Task objective | Could you set down exactly the lines in the records below between the line holding "Sys2Proof.Machine.execSlotEnd code s" and the line holding "Sys2Proof.Machine.execTenantReset p t s", inclusive?

═════ Excerpted records ═════

-- ==== Sys2Proof/Machine/AuxOut.lean ====
section
/-! DEFINITION. The Aux controller and the Hall inputs (chapter 18): requests and releases (R373, R374), the decision of a
tick (R365 to R371), the off-delay (R369), Hall codes (R378). -/

namespace Sys2Proof.Machine

/-- A write of AUX_SET with bits `v`, bound: an output with a kill cause is refused with KILLED, one not in use with REFUSED
(R373); the others wait for the tick. -/
def auxSet (v : Nat) (s : State) : State :=
  let js := (List.range 8).filter (fun j => v.testBit j)
  let dead := js.filter (fun j => s.auxKilled j)
  let off := js.filter (fun j => !s.auxKilled j && !s.flag (F.AUX_LSD_EN j))
  let live := js.filter (fun j => !s.auxKilled j && s.flag (F.AUX_LSD_EN j))
  let s := s.each dead (fun s j => s.setBit F.AUX_FLAG_KILLED j true)
  let s := s.each off (fun s j => s.setBit F.AUX_FLAG_REFUSED j true)
  s.modAux (fun x => { x with waiting := x.waiting ++ [(true, (live.map (fun j => 2 ^ j)).sum)] })

/-- A write of AUX_CLR with bits `v`, bound. -/
def auxClr (v : Nat) (s : State) : State := s.modAux (fun x => { x with waiting := x.waiting ++ [(false, v % 256)] })

/-- The last waiting write that names LSD[j]: a request (true) or a release. -/
def State.auxAsk (s : State) (j : Nat) : Option Bool := ((s.aux.waiting.reverse.find? (fun w => w.2.testBit j))).map (fun w => w.1)

/-- What a pair's policy makes of its requests: the requests that stand, those refused, those refused for the budget, whether
the odd load is dropped, and whether an off-delay runs (even, odd). -/
structure AuxChoice where
  req  : Bool × Bool
  ref  : Bool × Bool
  bud  : Bool × Bool
  drop : Bool
  wait : Bool
  deriving DecidableEq, Repr

/-- The decision over a pair (R367 to R371): `e` and `o` stand after the releases, `ne` and `no` are new, `fits` is the budget,
`dly` an off-delay that runs. -/
def auxChoice (policy : Nat) (fits dly e o ne no : Bool) : AuxChoice :=
  if policy = 0 then
    let ge := ne && (!o || fits)
    let busy := e || ge
    let go := no && (!busy || fits)
    ⟨(e || ge, o || go), (false, false), (ne && !ge, no && !go), false, false⟩
  else if policy = 1 then
    let ge := ne && !o
    let go := no && !(e || ge)
    ⟨(e || ge, o || go), (ne && !ge, no && !go), (false, false), false, false⟩
  else
    let wins := ne && o
    let go := no && !(e || ne || dly)
    ⟨(e || ne, (o && !wins) || go), (false, no && !go), (false, false), wins, wins || (dly && e)⟩

/-- Pair `k` at a tick. -/
def auxPair (k : Nat) (s : State) : State :=
  let j := 2 * k
  let was (i : Nat) : Bool := s.bit F.AUX_REQ_REQ i && s.auxAsk i != some false
  let new (i : Nat) : Bool := !was i && s.auxAsk i == some true
  let fits := decide (s.fld (F.AUX_PAIR_ILOAD_EVEN k) + s.fld (F.AUX_PAIR_ILOAD_ODD k) ≤ s.fld (F.AUX_PAIR_BUDGET k))
  let c := auxChoice (s.fld (F.AUX_PAIR_POLICY k)) fits (s.bit F.AUX_STAT_DELAY k) (was j) (was (j + 1)) (new j) (new (j + 1))
  let on (i : Nat) : Bool := s.bit F.AUX_STAT_LSD_ON i
  let hsd := s.bit F.AUX_STAT_HSD_ON k
  let want (r : Bool) : Bool := r && !c.wait
  let fell := (on j && !want c.req.1) || (on (j + 1) && !want c.req.2)
  let next (r o : Bool) : Bool := want r && (o || (hsd && !fell))
  let any := want c.req.1 || want c.req.2
  let s := (s.setBit F.AUX_REQ_REQ j c.req.1).setBit F.AUX_REQ_REQ (j + 1) c.req.2
  let s := if c.ref.1 then s.setBit F.AUX_FLAG_REFUSED j true else s
  let s := if c.ref.2 then s.setBit F.AUX_FLAG_REFUSED (j + 1) true else s
  let s := if c.bud.1 then s.setBit F.AUX_FLAG_BUDGET j true else s
  let s := if c.bud.2 then s.setBit F.AUX_FLAG_BUDGET (j + 1) true else s
  let s := if c.drop then s.setBit F.AUX_FLAG_DROPPED (j + 1) true else s
  let s := s.setBit F.AUX_STAT_DELAY k c.wait
  let s := (s.setBit F.AUX_STAT_LSD_ON j (next c.req.1 (on j))).setBit F.AUX_STAT_LSD_ON (j + 1) (next c.req.2 (on (j + 1)))
  s.setBit F.AUX_STAT_HSD_ON k (any || (hsd && fell))

/-- The tick of the Aux controller (R365); nothing happens in a debug halt (R382), and outside READY the outputs are low
(Table AUX-2). -/
def auxDecision (s : State) : State :=
  if s.anyHalted then s
  else if !s.flag F.PCR_PWR_STATE_READY then auxOff s
  else
    let s := auxKillNow s
    (s.each (List.range 4) (fun s k => auxPair k s)).modAux (fun x => { x with waiting := [] })

/-- The off-delay of pair `k` ends: HSD[k] rises for the even load (R369). -/
def offDelayEnd (k : Nat) (s : State) : State :=
  if s.anyHalted || !s.bit F.AUX_STAT_DELAY k then s
  else (s.setBit F.AUX_STAT_DELAY k false).setBit F.AUX_STAT_HSD_ON k true

/-- The filtered Hall code of axis `a` (R378). -/
def hallChange (a : Fin 4) (code : BitVec 3) (s : State) : State :=
  if s.flag (F.AUX_HALL_EN a) && s.fld (F.AUX_HALL_CODE a) != code.toNat then
    raiseAx a Ev.hall code.toNat (s.setFld (F.AUX_HALL_CODE a) code.toNat)
  else s

end Sys2Proof.Machine
end

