-- ==== Sys2Proof/Machine/HarrowRows.lean ====
section
/-! DEFINITION. The meanings of Harrow's and the check units' commands (chapter 15). -/

namespace Sys2Proof.Machine

/-- HRW_GO (R287, R288). -/
def execHrwGo (p : Fin 2) (c : Fin 4) (s : State) : Res := .next (hostWrite p (R.HRW_CH_CTRL c) 1#32 s)

/-- HRW_ABORT (R289). -/
def execHrwAbort (p : Fin 2) (c : Fin 4) (s : State) : Res := .next (hostWrite p (R.HRW_CH_CTRL c) 2#32 s)

/-- SCAN_END (R287, R292). -/
def execScanEnd (c : Fin 4) (ups : List Upset) (s : State) : Res :=
  whenWf (.scanEnd c ups) "SCAN_END" (scanDone c (applyUpsets ups s))

/-- STARVED (R289). -/
def execStarved (c : Fin 4) (n : Nat) (s : State) : Res := .next (scanStarved c n s)

/-- SCRUB_ACCESS (R294). -/
def execScrubAccess (m : Fin 32) (ups : List Upset) (s : State) : Res :=
  whenWf (.scrubAccess m ups) "SCRUB_ACCESS" (scrubAccess m (applyUpsets ups s))

/-- SCRUB_WRITE_BACK (R294). -/
def execScrubWriteBack (m : Fin 32) (s : State) : Res := .next (scrubWriteBack m s)

/-- CHK_INIT (R296). -/
def execChkInit (p : Fin 2) (n : Fin 8) (s : State) : Res := .next (hostWrite p (R.CHK_CTRL n) 1#32 s)

/-- CHK_DIN (R296, R298). -/
def execChkDin (p : Fin 2) (n : Fin 8) (v : Word) (s : State) : Res := .next (hostWrite p (R.CHK_DIN n) v s)

/-- CHK_DIN1 (R296, R298). -/
def execChkDin1 (p : Fin 2) (n : Fin 8) (v : Byte) (s : State) : Res := .next (hostWrite p (R.CHK_DIN1 n) (word v.toNat) s)

/-- STANDING_CHECK_END (R300). -/
def execStandingCheckEnd (ups : List Upset) (s : State) : Res :=
  whenWf (.standingCheckEnd ups) "STANDING_CHECK_END" (stdEnd (applyUpsets ups s))

end Sys2Proof.Machine
end

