-- ==== Sys2Proof/Machine/Dispatch.lean ====
section
/-! DEFINITION. Which meaning each command has. -/

namespace Sys2Proof.Machine

/-- The effect of a command on everything but the queue. -/
def exec (i : Instr) (s : State) : Host.Outcome State Fault Refusal :=
  match i with
  | .schedulePeriodBoundary nflt oc => Sys2Proof.Machine.execSchedulePeriodBoundary nflt oc s
  | .endOfFrameCheckpoint => Sys2Proof.Machine.execEndOfFrameCheckpoint s
  | .loadPoint a nflt oc => Sys2Proof.Machine.execLoadPoint a nflt oc s
  | .commitWindow g => Sys2Proof.Machine.execCommitWindow g s
  | .trig a n early => Sys2Proof.Machine.execTrig a n early s
  | .conversionEnd a u v w vbus => Sys2Proof.Machine.execConversionEnd a u v w vbus s
  | .slowItemLatch a code => Sys2Proof.Machine.execSlowItemLatch a code s
  | .offsetCalibrationRequest p a v => Sys2Proof.Machine.execOffsetCalibrationRequest p a v s
  | .offsetCalibrationEnd a codes => Sys2Proof.Machine.execOffsetCalibrationEnd a codes s
  | .overcurrentTrip a oc => Sys2Proof.Machine.execOvercurrentTrip a oc s
  | .nfltTrip a => Sys2Proof.Machine.execNfltTrip a s
  | .blankWindowClose a c nflt oc => Sys2Proof.Machine.execBlankWindowClose a c nflt oc s
  | .tchEvent a c => Sys2Proof.Machine.execTchEvent a c s
  | .switchNodeEdge a l lh d => Sys2Proof.Machine.execSwitchNodeEdge a l lh d s
  | .switchNodeMiss a l lh => Sys2Proof.Machine.execSwitchNodeMiss a l lh s
  | .commandMeasurement a m => Sys2Proof.Machine.execCommandMeasurement a m s
  | .los a => Sys2Proof.Machine.execLos a s
  | .loadReq p a v => Sys2Proof.Machine.execLoadReq p a v s
  | .tripClr p a nflt oc => Sys2Proof.Machine.execTripClr p a nflt oc s
  | .debugHalt m => Sys2Proof.Machine.execDebugHalt m s
  | .drvMask a => Sys2Proof.Machine.execDrvMask a s
  | .drvAck p a v => Sys2Proof.Machine.execDrvAck p a v s
  | .passO a ce ue => Sys2Proof.Machine.execPassO a ce ue s
  | .passH a ce ue => Sys2Proof.Machine.execPassH a ce ue s
  | .bankSwapRequest p a v => Sys2Proof.Machine.execBankSwapRequest p a v s
  | .bankGuardCheckEnd a => Sys2Proof.Machine.execBankGuardCheckEnd a s
  | .scheduleEntryStart n => Sys2Proof.Machine.execScheduleEntryStart n s
  | .layerEnd n ups => Sys2Proof.Machine.execLayerEnd n ups s
  | .networkCommit n => Sys2Proof.Machine.execNetworkCommit n s
  | .spillStart n => Sys2Proof.Machine.execSpillStart n s
  | .siloBlockEnd n bytes => Sys2Proof.Machine.execSiloBlockEnd n bytes s
  | .dqsTimeout n => Sys2Proof.Machine.execDqsTimeout n s
  | .fallowBistStart => Sys2Proof.Machine.execFallowBistStart s
  | .fallowBistEnd fail => Sys2Proof.Machine.execFallowBistEnd fail s
  | .windowAccessServed p wr ups => Sys2Proof.Machine.execWindowAccessServed p wr ups s
  | .windowAccessTimeout p wr => Sys2Proof.Machine.execWindowAccessTimeout p wr s
  | .fldRepair p v => Sys2Proof.Machine.execFldRepair p v s
  | .unplannedSiloAccess n => Sys2Proof.Machine.execUnplannedSiloAccess n s
  | .cuttingSwapRequest p c v => Sys2Proof.Machine.execCuttingSwapRequest p c v s
  | .cuttingSwapCheckEnd c => Sys2Proof.Machine.execCuttingSwapCheckEnd c s
  | .pd3PowerGood => Sys2Proof.Machine.execPd3PowerGood s
  | .pgoodTimeout => Sys2Proof.Machine.execPgoodTimeout s
  | .pd3PowerGoodLost => Sys2Proof.Machine.execPd3PowerGoodLost s
  | .pd3Ack p v => Sys2Proof.Machine.execPd3Ack p v s
  | .verdictPost => Sys2Proof.Machine.execVerdictPost s
  | .testPlotCompare n => Sys2Proof.Machine.execTestPlotCompare n s
  | .doubtAck p m => Sys2Proof.Machine.execDoubtAck p m s
  | .axstopAck p m => Sys2Proof.Machine.execAxstopAck p m s
  | .stoAck p => Sys2Proof.Machine.execStoAck p s
  | .safDemand p => Sys2Proof.Machine.execSafDemand p s
  | .safeStatePowerOff => Sys2Proof.Machine.execSafeStatePowerOff s
  | .safRel p => Sys2Proof.Machine.execSafRel p s
  | .secondPortTimeout => Sys2Proof.Machine.execSecondPortTimeout s
  | .stoStopDemand aLow bLow => Sys2Proof.Machine.execStoStopDemand aLow bLow s
  | .stoTick a b => Sys2Proof.Machine.execStoTick a b s
  | .gdenReadbackMismatch => Sys2Proof.Machine.execGdenReadbackMismatch s
  | .safeNMismatch pin => Sys2Proof.Machine.execSafeNMismatch pin s
  | .pairSafeI level => Sys2Proof.Machine.execPairSafeI level s
  | .rotationSliceStart w quiet gap => Sys2Proof.Machine.execRotationSliceStart w quiet gap s
  | .rotationSliceEnd flagged => Sys2Proof.Machine.execRotationSliceEnd flagged s
  | .powerOnReset => Sys2Proof.Machine.execPowerOnReset s
  | .pinReset => Sys2Proof.Machine.execPinReset s
  | .nresetRelease boot => Sys2Proof.Machine.execNresetRelease boot s
  | .hostReset p => Sys2Proof.Machine.execHostReset p s
  | .supplyMonitorTrip rails => Sys2Proof.Machine.execSupplyMonitorTrip rails s
  | .borReset => Sys2Proof.Machine.execBorReset s
  | .clockFault kind => Sys2Proof.Machine.execClockFault kind s
  | .referenceDetection r => Sys2Proof.Machine.execReferenceDetection r s
  | .pllLock => Sys2Proof.Machine.execPllLock s
  | .dividerAlignment => Sys2Proof.Machine.execDividerAlignment s
  | .imageApply => Sys2Proof.Machine.execImageApply s
  | .plotStoreFillEnd => Sys2Proof.Machine.execPlotStoreFillEnd s
  | .ready => Sys2Proof.Machine.execReady s
  | .sleepRequest p v => Sys2Proof.Machine.execSleepRequest p v s
  | .sleepEntry => Sys2Proof.Machine.execSleepEntry s
  | .wake => Sys2Proof.Machine.execWake s
  | .wakeHost p => Sys2Proof.Machine.execWakeHost p s
  | .restoreEnd good => Sys2Proof.Machine.execRestoreEnd good s
  | .wakeComplete => Sys2Proof.Machine.execWakeComplete s
  | .turnstileRequest who => Sys2Proof.Machine.execTurnstileRequest who s
  | .turnstileEdge => Sys2Proof.Machine.execTurnstileEdge s
  | .turnstileTimeout who => Sys2Proof.Machine.execTurnstileTimeout who s
  | .start p v => Sys2Proof.Machine.execStart p v s
  | .imgFifoWord p v => Sys2Proof.Machine.execImgFifoWord p v s
  | .stall => Sys2Proof.Machine.execStall s
  | .abort p v => Sys2Proof.Machine.execAbort p v s
  | .seal p v => Sys2Proof.Machine.execSeal p v s
  | .liveWrite p addr v => Sys2Proof.Machine.execLiveWrite p addr v s
  | .slotEnd code => Sys2Proof.Machine.execSlotEnd code s
  | .spinTransition a old new ticks => Sys2Proof.Machine.execSpinTransition a old new ticks s
  | .stillTimeout a => Sys2Proof.Machine.execStillTimeout a s
  | .trackerRestart a => Sys2Proof.Machine.execTrackerRestart a s
  | .logTimeRead p => Sys2Proof.Machine.execLogTimeRead p s
  | .firedWrite p v => Sys2Proof.Machine.execFiredWrite p v s
  | .write p ok addr vs => Sys2Proof.Machine.execWrite p ok addr vs s
  | .read p ok addr n => Sys2Proof.Machine.execRead p ok addr n s
  | .stat p ok => Sys2Proof.Machine.execStat p ok s
  | .wwrite p ok addr vs => Sys2Proof.Machine.execWwrite p ok addr vs s
  | .wreq p ok addr n => Sys2Proof.Machine.execWreq p ok addr n s
  | .wfetch p ok addr => Sys2Proof.Machine.execWfetch p ok addr s
  | .enq p ok n ws => Sys2Proof.Machine.execEnq p ok n ws s
  | .deq p ok n len => Sys2Proof.Machine.execDeq p ok n len s
  | .peek p ok n len => Sys2Proof.Machine.execPeek p ok n len s
  | .frameDiscarded p => Sys2Proof.Machine.execFrameDiscarded p s
  | .frameTimeout p => Sys2Proof.Machine.execFrameTimeout p s
  | .queDb p n v => Sys2Proof.Machine.execQueDb p n v s
  | .doorbellRegistered n => Sys2Proof.Machine.execDoorbellRegistered n s
  | .queCons p n v => Sys2Proof.Machine.execQueCons p n v s
  | .queueTimeout n => Sys2Proof.Machine.execQueueTimeout n s
  | .tenantReset p t => Sys2Proof.Machine.execTenantReset p t s
  | .tenantRelease p t => Sys2Proof.Machine.execTenantRelease p t s
  | .sqrSwtrig p v => Sys2Proof.Machine.execSqrSwtrig p v s
  | .payloadOverflowService a => Sys2Proof.Machine.execPayloadOverflowService a s
  | .queueEventPost n => Sys2Proof.Machine.execQueueEventPost n s
  | .sqrAudARead p k => Sys2Proof.Machine.execSqrAudARead p k s
  | .stepLoRead p => Sys2Proof.Machine.execStepLoRead p s
  | .hrwGo p c => Sys2Proof.Machine.execHrwGo p c s
  | .hrwAbort p c => Sys2Proof.Machine.execHrwAbort p c s
  | .scanEnd c ups => Sys2Proof.Machine.execScanEnd c ups s
  | .starved c n => Sys2Proof.Machine.execStarved c n s
  | .scrubAccess m ups => Sys2Proof.Machine.execScrubAccess m ups s
  | .scrubWriteBack m => Sys2Proof.Machine.execScrubWriteBack m s
  | .chkInit p n => Sys2Proof.Machine.execChkInit p n s
  | .chkDin p n v => Sys2Proof.Machine.execChkDin p n v s
  | .chkDin1 p n v => Sys2Proof.Machine.execChkDin1 p n v s
  | .standingCheckEnd ups => Sys2Proof.Machine.execStandingCheckEnd ups s
  | .replayGo p a v => Sys2Proof.Machine.execReplayGo p a v s
  | .replayAbort p a v => Sys2Proof.Machine.execReplayAbort p a v s
  | .trainingAdvance t => Sys2Proof.Machine.execTrainingAdvance t s
  | .trainTmo => Sys2Proof.Machine.execTrainTmo s
  | .laneLossOfSignal => Sys2Proof.Machine.execLaneLossOfSignal s
  | .slotStart slot y0 y1 y2 y3 => Sys2Proof.Machine.execSlotStart slot y0 y1 y2 y3 s
  | .burstReceived slot lclk ui fs => Sys2Proof.Machine.execBurstReceived slot lclk ui fs s
  | .retrainEnd dly apart => Sys2Proof.Machine.execRetrainEnd dly apart s
  | .null => Sys2Proof.Machine.execNull s
  | .heartbeat => Sys2Proof.Machine.execHeartbeat s
  | .doubt => Sys2Proof.Machine.execDoubt s
  | .retract => Sys2Proof.Machine.execRetract s
  | .safe => Sys2Proof.Machine.execSafe s
  | .share => Sys2Proof.Machine.execShare s
  | .partialFrame => Sys2Proof.Machine.execPartialFrame s
  | .reductionSum => Sys2Proof.Machine.execReductionSum s
  | .cutBegin => Sys2Proof.Machine.execCutBegin s
  | .cutData => Sys2Proof.Machine.execCutData s
  | .cutStat => Sys2Proof.Machine.execCutStat s
  | .rtfReq => Sys2Proof.Machine.execRtfReq s
  | .tileData => Sys2Proof.Machine.execTileData s
  | .evn => Sys2Proof.Machine.execEvn s
  | .evnAck => Sys2Proof.Machine.execEvnAck s
  | .tileAbsent => Sys2Proof.Machine.execTileAbsent s
  | .evictionSiloWriteEnd => Sys2Proof.Machine.execEvictionSiloWriteEnd s
  | .tileCmd p v => Sys2Proof.Machine.execTileCmd p v s
  | .linkOffNotice => Sys2Proof.Machine.execLinkOffNotice s
  | .offReady => Sys2Proof.Machine.execOffReady s
  | .trlAck p v => Sys2Proof.Machine.execTrlAck p v s
  | .psClr p v => Sys2Proof.Machine.execPsClr p v s
  | .bulkGo p n v => Sys2Proof.Machine.execBulkGo p n v s
  | .bulkTimeout n => Sys2Proof.Machine.execBulkTimeout n s
  | .auxSet p v => Sys2Proof.Machine.execAuxSet p v s
  | .auxClr p v => Sys2Proof.Machine.execAuxClr p v s
  | .auxDecision => Sys2Proof.Machine.execAuxDecision s
  | .offDelayEnd k => Sys2Proof.Machine.execOffDelayEnd k s
  | .hall a code => Sys2Proof.Machine.execHall a code s
  | .registerWrite p addr v => Sys2Proof.Machine.execRegisterWrite p addr v s
  | .siloLoadEnd bytes => Sys2Proof.Machine.execSiloLoadEnd bytes s
  | .vddTlMonitorTrip => Sys2Proof.Machine.execVddTlMonitorTrip s
  | .csnHighFourTicks p => Sys2Proof.Machine.execCsnHighFourTicks p s
  | .slot0WithoutHeartbeat => Sys2Proof.Machine.execSlot0WithoutHeartbeat s
  | .trainingSetsWhileUp => Sys2Proof.Machine.execTrainingSetsWhileUp s
  | .outputEdge a u t => Sys2Proof.Machine.execOutputEdge a u t s

end Sys2Proof.Machine
end

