-- ==== Sys2Proof/Certificates/Slice0/Obligations.lean ====
section
/-! DEFINITION. The statements about the block, for the provers.  A docstring names the rules of spec/ that its statement
rests on; the entry of OBLIGATIONS.json says which of them it states whole. -/

namespace Sys2Proof.Machine

/-! ## The words of the statements -/

/-- The registers that a trip of axis `a` may write: the trip's own, and, where it latches off, the sequencer's state and the
tenant's fault record. -/
def tripRegs (a : Fin 4) : List Nat :=
  [R.PWM_TRIP_STAT a, R.PWM_TRIP_TOTAL a, R.LPE_DRV_STAT a, R.QUE_TFAULT a, R.QUE_TFSTICKY a] ++ eventRegs

/-- The registers that a safety demand may write: those of the safe state, the sequencers it turns off, the aux outputs and the
pair line. -/
def safeRegs : List Nat :=
  [R.SAF_STAT, R.SAF_CAUSE, R.SAF_REL_STAT, R.AUX_REQ, R.AUX_STAT, R.AUX_FLAG, R.TRL_STAT,
   R.LPE_DRV_STAT 0, R.LPE_DRV_STAT 1, R.LPE_DRV_STAT 2, R.LPE_DRV_STAT 3]

/-- The registers that a doubt of tenant `t` may write. -/
def doubtRegs (t : Nat) : List Nat :=
  [R.SAF_STAT, R.SAF_DCAUSE t, R.QUE_TFAULT t, R.QUE_TFSTICKY t, R.PCR_HP_IRQ 0, R.PCR_HP_IRQ 1, R.LPE_RPL_STAT t] ++ eventRegs

/-- The registers that Headland's computation for axis `a` may write. -/
def headRegs (a : Fin 4) : List Nat :=
  [R.HDL_EST a, R.HDL_STAT a, R.HDL_RES a, R.SAF_HCAUSE a, R.QUE_TFAULT a, R.QUE_TFSTICKY a] ++ safeRegs

/-- The entries of a pass of axis `a` run from the state `s`: the state and the pass that they leave. -/
def passRun (a : Fin 4) (o : Bool) (ce : Nat) (ue : Option Nat) (s : State) : State × Pass :=
  let s := s.bump (F.LPE_ECC_CE a) ce
  (List.range (s.fld (F.LPE_CTRL_N_BLK a))).foldl (passEntry a ue) (s, ⟨o, s.passSigs a o, (s.loop.get a).start, none, false⟩)

/-- The registers that a pass of axis `a` may write. -/
def passRegs (a : Fin 4) : List Nat :=
  [R.LPE_ECC a, R.LPE_STAT a, R.LPE_NAN_LOC a, R.LPE_SAT_LOC a, R.OBS_STAT a, R.SAF_CKPT_CNT a,
   R.PWM_RISE a 0, R.PWM_RISE a 2, R.PWM_RISE a 4, R.PWM_FALL a 0, R.PWM_FALL a 2, R.PWM_FALL a 4]
  ++ (List.range 8).map (fun j => R.OBS_HITS a j) ++ doubtRegs a ++ headRegs a

/-- The registers that a doubt of any tenant may write. -/
def doubtAll : List Nat := (List.range 5).flatMap doubtRegs

/-- The registers that the reads of a network's operands may write: the ECC counts of the memories, and those of a doubt. -/
def readRegs (p : Nat) : List Nat :=
  [R.FLD_P_ECC p, R.FLD_P_STAT p, R.FLD_X_STAT p, R.FLD_STAT, R.FLD_GRN_ECC, R.FLD_GRN_ERR, R.PCR_DET_STAT] ++ doubtAll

═════

Task solution |
  | .slotEnd code => Sys2Proof.Machine.execSlotEnd code s
  | .spinTransition a old new ticks => Sys2Proof.Machine.execSpinTransition a old new ticks s
  | .stillTimeout a => Sys2Proof.Machine.execStillTimeout a s
  | .trackerRestart a => Sys2Proof.Machine.execTrackerRestart a s
  | .logTimeRead p => Sys2Proof.Machine.execLogTimeRead p s
  | .firedWrite p v => Sys2Proof.Machine.execFiredWrite p v s
  | .write p ok addr vs => Sys2Proof.Machine.execWrite p ok addr vs s
  | .read p ok addr n => Sys2Proof.Machine.execRead p ok addr n s
  | .stat p ok => Sys2Proof.Machine.execStat p ok s
  | .wwrite p ok addr vs => Sys2Proof.Machine.execWwrite p ok addr vs s
  | .wreq p ok addr n => Sys2Proof.Machine.execWreq p ok addr n s
  | .wfetch p ok addr => Sys2Proof.Machine.execWfetch p ok addr s
  | .enq p ok n ws => Sys2Proof.Machine.execEnq p ok n ws s
  | .deq p ok n len => Sys2Proof.Machine.execDeq p ok n len s
  | .peek p ok n len => Sys2Proof.Machine.execPeek p ok n len s
  | .frameDiscarded p => Sys2Proof.Machine.execFrameDiscarded p s
  | .frameTimeout p => Sys2Proof.Machine.execFrameTimeout p s
  | .queDb p n v => Sys2Proof.Machine.execQueDb p n v s
  | .doorbellRegistered n => Sys2Proof.Machine.execDoorbellRegistered n s
  | .queCons p n v => Sys2Proof.Machine.execQueCons p n v s
  | .queueTimeout n => Sys2Proof.Machine.execQueueTimeout n s
  | .tenantReset p t => Sys2Proof.Machine.execTenantReset p t s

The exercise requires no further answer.